What is the easiest and fastest way (with some library, of course) to compute k largest eigenvalues and eigenvectors for a large dense matrix in C++? I'm looking for an equivalent of MATLAB's eigs
function; I've looked through Armadillo and Eigen but couldn't find one, and computing all eigenvalues takes forever in my case (I need top 10 eigenvectors for an approx. 30000x30000 dense non-symmetric real matrix).
Desperate, I've even tried to implement power iterations by myself with Armadillo's QR decomposition but ran into complex pairs of eigenvalues and gave up. :)
Did you tried https://github.com/yixuan/spectra ? It similar to ARPACK but with nice Eigen-like interface (it compatible with Eigen!)
I used it for 30kx30k matrices (PCA) and it was quite ok
Eigen has an EigenValues module that works pretty well.. But, I've never used it on anything quite that large.

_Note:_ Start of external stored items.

-- ==== Sys2Proof/Machine/Interp.lean ====
section
/-! DEFINITION. The interpolation commands (file 44_interp.md): LERP and SPLINE. -/

namespace Sys2Proof.Machine

/-- LERP: no check; `RES.f64 <- lerp(a, b, f)` (rule R191). -/
def lerpMeaning : Meaning where
  check := fun _ => none
  fallback := id
  run := fun o s => some (s.setResF64 (flerp o.aF64 o.bF64 o.cF64))

/-- `LERP` (OP 0x40, rule R191). -/
def execLerp (s : State) : Host.Outcome State Fault Refusal := perform .lerp lerpMeaning s

/-- The clamp of the spline parameter to `[0, 1]` by comparison; -0.0 passes unchanged (rule R196). -/
def splineClamp (x : DWord) : DWord :=
  if flt x f64Zero then f64Zero
  else if flt f64OneD x then f64OneD
  else x

/-- The scaled parameter `s = xc * f64(ns)`, with `ns = n - 3` spans (rule R196). -/
def splineScaled (x : DWord) (n : Nat) : DWord := fmul (splineClamp x) (f64OfInt ((n - 3 : Nat) : Int))

/-- The span: `floor(s)`, limited to the last valid one, `ns - 1` (rule R196). -/
def splineSpan (x : DWord) (n : Nat) : Nat := min (f64Floor (splineScaled x n)).toNat (n - 4)

/-- The position in the span, `t = s - f64(span)`, one rounding (rule R196). -/
def splinePosition (x : DWord) (n : Nat) : DWord := fsub (splineScaled x n) (f64OfInt (splineSpan x n : Int))

/-- `spline(x, n)` over `KNOT[0..n-1]`, for `4 <= n <= 64` and `x` not NaN (rule R196). -/
def State.spline (s : State) (x : DWord) (n : Nat) : DWord :=
  let j := splineSpan x n
  spline4 (splinePosition x n) (s.knot j) (s.knot (j + 1)) (s.knot (j + 2)) (s.knot (j + 3))

/-- SPLINE: PARAM when `KCOUNT` is outside `[4, 64]`, then DOMAIN when `x` is NaN, each with the fallback `RES.f64 <-
+0.0`; the run puts `spline(x, n)` in `RES.f64` (rule R197). -/
def splineMeaning : Meaning where
  check := fun s => firstFailure
    [(decide (s.operands.knotCount < 4) || decide (Config.knotN < s.operands.knotCount), .param),
     (f64IsNaN s.operands.aF64, .domain)]
  fallback := fun s => s.setResF64 f64Zero
  run := fun o s => some (s.setResF64 (s.spline o.aF64 o.knotCount))

/-- `SPLINE` (OP 0x41, rule R197). -/
def execSpline (s : State) : Host.Outcome State Fault Refusal := perform .spline splineMeaning s

end Sys2Proof.Machine
end

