-- ==== Sys2Proof/Machine/Draw.lean ====
section
/-! DEFINITION. The draw functions of the five generators (rules R100, R103, R106, R114, R118), the seeding of CMWC (rule
R109), and the samplers over them: the unbiased integer draw with its unbounded rejection loop (rules R133, R138) and the
double draws (rules R140, R143). A function that answers none has a loop that never ends. -/

namespace Sys2Proof.Machine

/-! ## State advance of each generator -/

/-- One XorShift step with shifts `a`, `b`, `c` (rule R100): three logical shifts in order, each on the result of the
one before. -/
def xorShift (a b c : BitVec 5) (s : Word) : Word :=
  let s := s ^^^ (s <<< a.toNat)
  let s := s ^^^ (s >>> b.toNat)
  s ^^^ (s <<< c.toNat)

/-- One step of a linear congruential generator, the product exact (rules R103, R106). -/
def lcgStep (mul add x : Nat) : Nat := (add + mul * x) % Config.lcgM

/-- One MINSTD step (rule R103). -/
def minstdStep (x : Nat) : Nat := lcgStep Config.minstdA Config.minstdC x

/-- One Marsaglia-variant step (rule R106). -/
def marsStep (x : Nat) : Nat := lcgStep Config.marsA Config.marsC x

/-- One CMWC step on the ring word `q` and the carry (rule R114): the new ring word, which is the output, and the new
carry. The correction is taken when the wrapped 32-bit sum is below the high half. -/
def cmwcStep (q carry : Word) : Word × Word :=
  let t := Config.cmwcA * q.toNat + carry.toNat
  let c := t / 2 ^ 32
  let x := (t % 2 ^ 32 + c) % 2 ^ 32
  if x < c then (Config.cmwcR - BitVec.ofNat 32 (x + 1), BitVec.ofNat 32 (c + 1))
  else (Config.cmwcR - BitVec.ofNat 32 x, BitVec.ofNat 32 c)

/-! ## Draws on the state (rule R132) -/

/-- `xs_draw()` (rule R100). -/
def xsDraw (s : State) : Word × State :=
  let x := xorShift s.xsShiftA s.xsShiftB s.xsShiftC s.xsState
  (x, { s with xsState := x })

/-- `minstd_draw()` (rule R103). -/
def minstdDraw (s : State) : Word × State :=
  let x := BitVec.ofNat 32 (minstdStep s.minstdState.toNat)
  (x, { s with minstdState := x })

/-- `mars_draw()` (rule R106). -/
def marsDraw (s : State) : Word × State :=
  let x := BitVec.ofNat 32 (marsStep s.marsState.toNat)
  (x, { s with marsState := x })

/-- The ring index the next CMWC draw uses, `(CMWC_INDEX + 1) mod 4096` (rule R114). -/
def State.nextIndex (s : State) : BitVec 12 := s.cmwcIndex + 1#12

/-- `cmwc_draw()` (rule R114). -/
def cmwcDraw (s : State) : Word × State :=
  let i := s.nextIndex
  let p := cmwcStep (s.q i.toNat) s.cmwcCarry
  (p.1, { s with mem := Memory.writeWord s.mem (qOff i.toNat) p.1, cmwcCarry := p.2, cmwcIndex := i })

/-- `comb_draw()`: CMWC, then MINSTD, then XorShift; `((a ^ b) + d) mod 2^32` (rule R118). -/
def combDraw (s : State) : Word × State :=
  let a := cmwcDraw s
  let b := minstdDraw a.2
  let d := xsDraw b.2
  ((a.1 ^^^ b.1) + d.1, d.2)

/-- `draw(g)`: one advance of the selected generator, and its output (rule R132). -/
def draw : Gsel → State → Word × State
  | .xs, s => xsDraw s
  | .minstd, s => minstdDraw s
  | .mars, s => marsDraw s
  | .cmwc, s => cmwcDraw s
  | .comb, s => combDraw s

/-! ## The unbounded rejection loop (rules R133, R138) -/

/-- How many different states a generator has: a loop that has not ended after this many draws has come back to a state
it was in before, so it never ends. This is no bound on the loop (rule R266): it is where its outcome is decided
(log entry 9, DEDUCED). -/
def generatorStates : Gsel → Nat
  | .xs => 2 ^ 32
  | .minstd => 2 ^ 32
  | .mars => 2 ^ 32
  | .cmwc => 2 ^ (32 * 4096 + 32 + 12)
  | .comb => 2 ^ (32 * 4096 + 32 + 12 + 32 + 32)

/-- Whether a draw left the generator where it was, so that every later draw repeats it (rules R102(a), R105(a)). A CMWC
draw moves the ring index, so it never does. -/
def drawIsFixed : Gsel → State → State → Bool
  | .xs, s, t => s.xsState == t.xsState
  | .minstd, s, t => s.minstdState == t.minstdState
  | .mars, s, t => s.marsState == t.marsState
  | .cmwc, _, _ => false
  | .comb, _, _ => false

/-- Draw until an output is accepted, within a number of draws; none when there is none to accept. A rejected draw that
left the generator where it was answers none at once: the loop repeats it forever. -/
def drawUntil (g : Gsel) (accept : Word → Bool) : Nat → State → Option (Word × State)
  | 0, _ => none
  | n + 1, s =>
    let p := draw g s
    if accept p.1 then some p
    else if drawIsFixed g s p.2 then none
    else drawUntil g accept n p.2

/-- `threshold = (2^32 - range) mod range`, in exact integers (rules R133, R135). -/
def rejectThreshold (range : Nat) : Nat := (2 ^ 32 - range) % range

/-- `uniform(g, lower, upper)` for `lower <= upper`: the result and the state after, or none where the rejection loop
never ends (rules R133, R138). An empty range makes no draw. -/
def uniformDraw (g : Gsel) (lower upper : Word) (s : State) : Option (Word × State) :=
  let range := upper.toNat - lower.toNat
  if range = 0 then some (lower, s)
  else
    match drawUntil g (fun r => decide (rejectThreshold range ≤ r.toNat)) (generatorStates g) s with
    | some (r, t) => some (BitVec.ofNat 32 (lower.toNat + r.toNat % range), t)
    | none => none

/-! ## Double draws (rules R140, R143) -/

/-- `f64(r) / 4294967295.0`, one correctly rounded division (rule R140). -/
def doubleOfWord (r : Word) : DWord := fdiv (f64OfInt r.toNat) dblDiv

/-- `double(g)` (rule R140). -/
def doubleDraw (g : Gsel) (s : State) : DWord × State :=
  let p := draw g s
  (doubleOfWord p.1, p.2)

/-- `double_affine(g, lower, upper) = lower + d * (upper - lower)` (rule R143). -/
def doubleAffineDraw (g : Gsel) (lower upper : DWord) (s : State) : DWord × State :=
  let p := doubleDraw g s
  (fadd lower (fmul p.1 (fsub upper lower)), p.2)

/-! ## Seeding CMWC (rule R109) -/

/-- Fill the ring from index `k` on with the next values of the private scratch sequence (rules R109, R112). The answer is
the scratch value after the last word, and the RAM contents. The words are drawn in index order; the stores are to
different words, so it leaves no trace that the store of word `k` stands after those of the later words (log entry 12,
DEDUCED, safe). -/
def seedRing : Nat → Nat → Nat → Memory → Nat × Memory
  | 0, _, t, m => (t, m)
  | n + 1, k, t, m =>
    let p := seedRing n (k + 1) (minstdStep t) m
    (p.1, Memory.writeWord p.2 (qOff k) (BitVec.ofNat 32 (minstdStep t)))

/-- Whether a scratch value is taken as the carry: it is below `CMWC_C_MAX`. Zero always is, since `1 <= CMWC_C_MAX`
(rules R6, R111(a)); it is tested first so that it needs no value of the OPEN parameter (log entry 13, DEDUCED, safe). -/
def carryAccepted (cMax t : Nat) : Bool := t == 0 || decide (t < cMax)

/-- Draw the carry from the scratch sequence until one is accepted, within a number of draws (rule R109). A scratch value
has fewer than `2^31` values, so a loop that has not ended after that many never ends (rule R111(b)). -/
def seedCarry (cMax : Nat) : Nat → Nat → Option Nat
  | 0, _ => none
  | n + 1, t => if carryAccepted cMax (minstdStep t) then some (minstdStep t) else seedCarry cMax n (minstdStep t)

/-- `cmwc_seed(seed)` with the threshold as an argument: the state after, or none where the carry loop never ends (rules
R109-R112). -/
def seedCmwc (cMax : Nat) (seed : Word) (s : State) : Option State :=
  let p := seedRing Config.cmwcN 0 seed.toNat s.mem
  match seedCarry cMax (2 ^ 31) p.1 with
  | some c => some { s with mem := p.2, cmwcCarry := BitVec.ofNat 32 c, cmwcIndex := 4095#12, cmwcSeeded := true }
  | none => none

end Sys2Proof.Machine
end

AFAIK the problem of finding the first
k
eigenvalues of a generic matrix has no easy solution. The Matlab functioneigs
you mentioned is supposed to work with sparse matrices.Matlab probably uses Arnoldi/Lanczos, you might try if it works decently in your case even if your matrix is not sparse. The reference package for Arnlodi is ARPACK which has a C++ interface.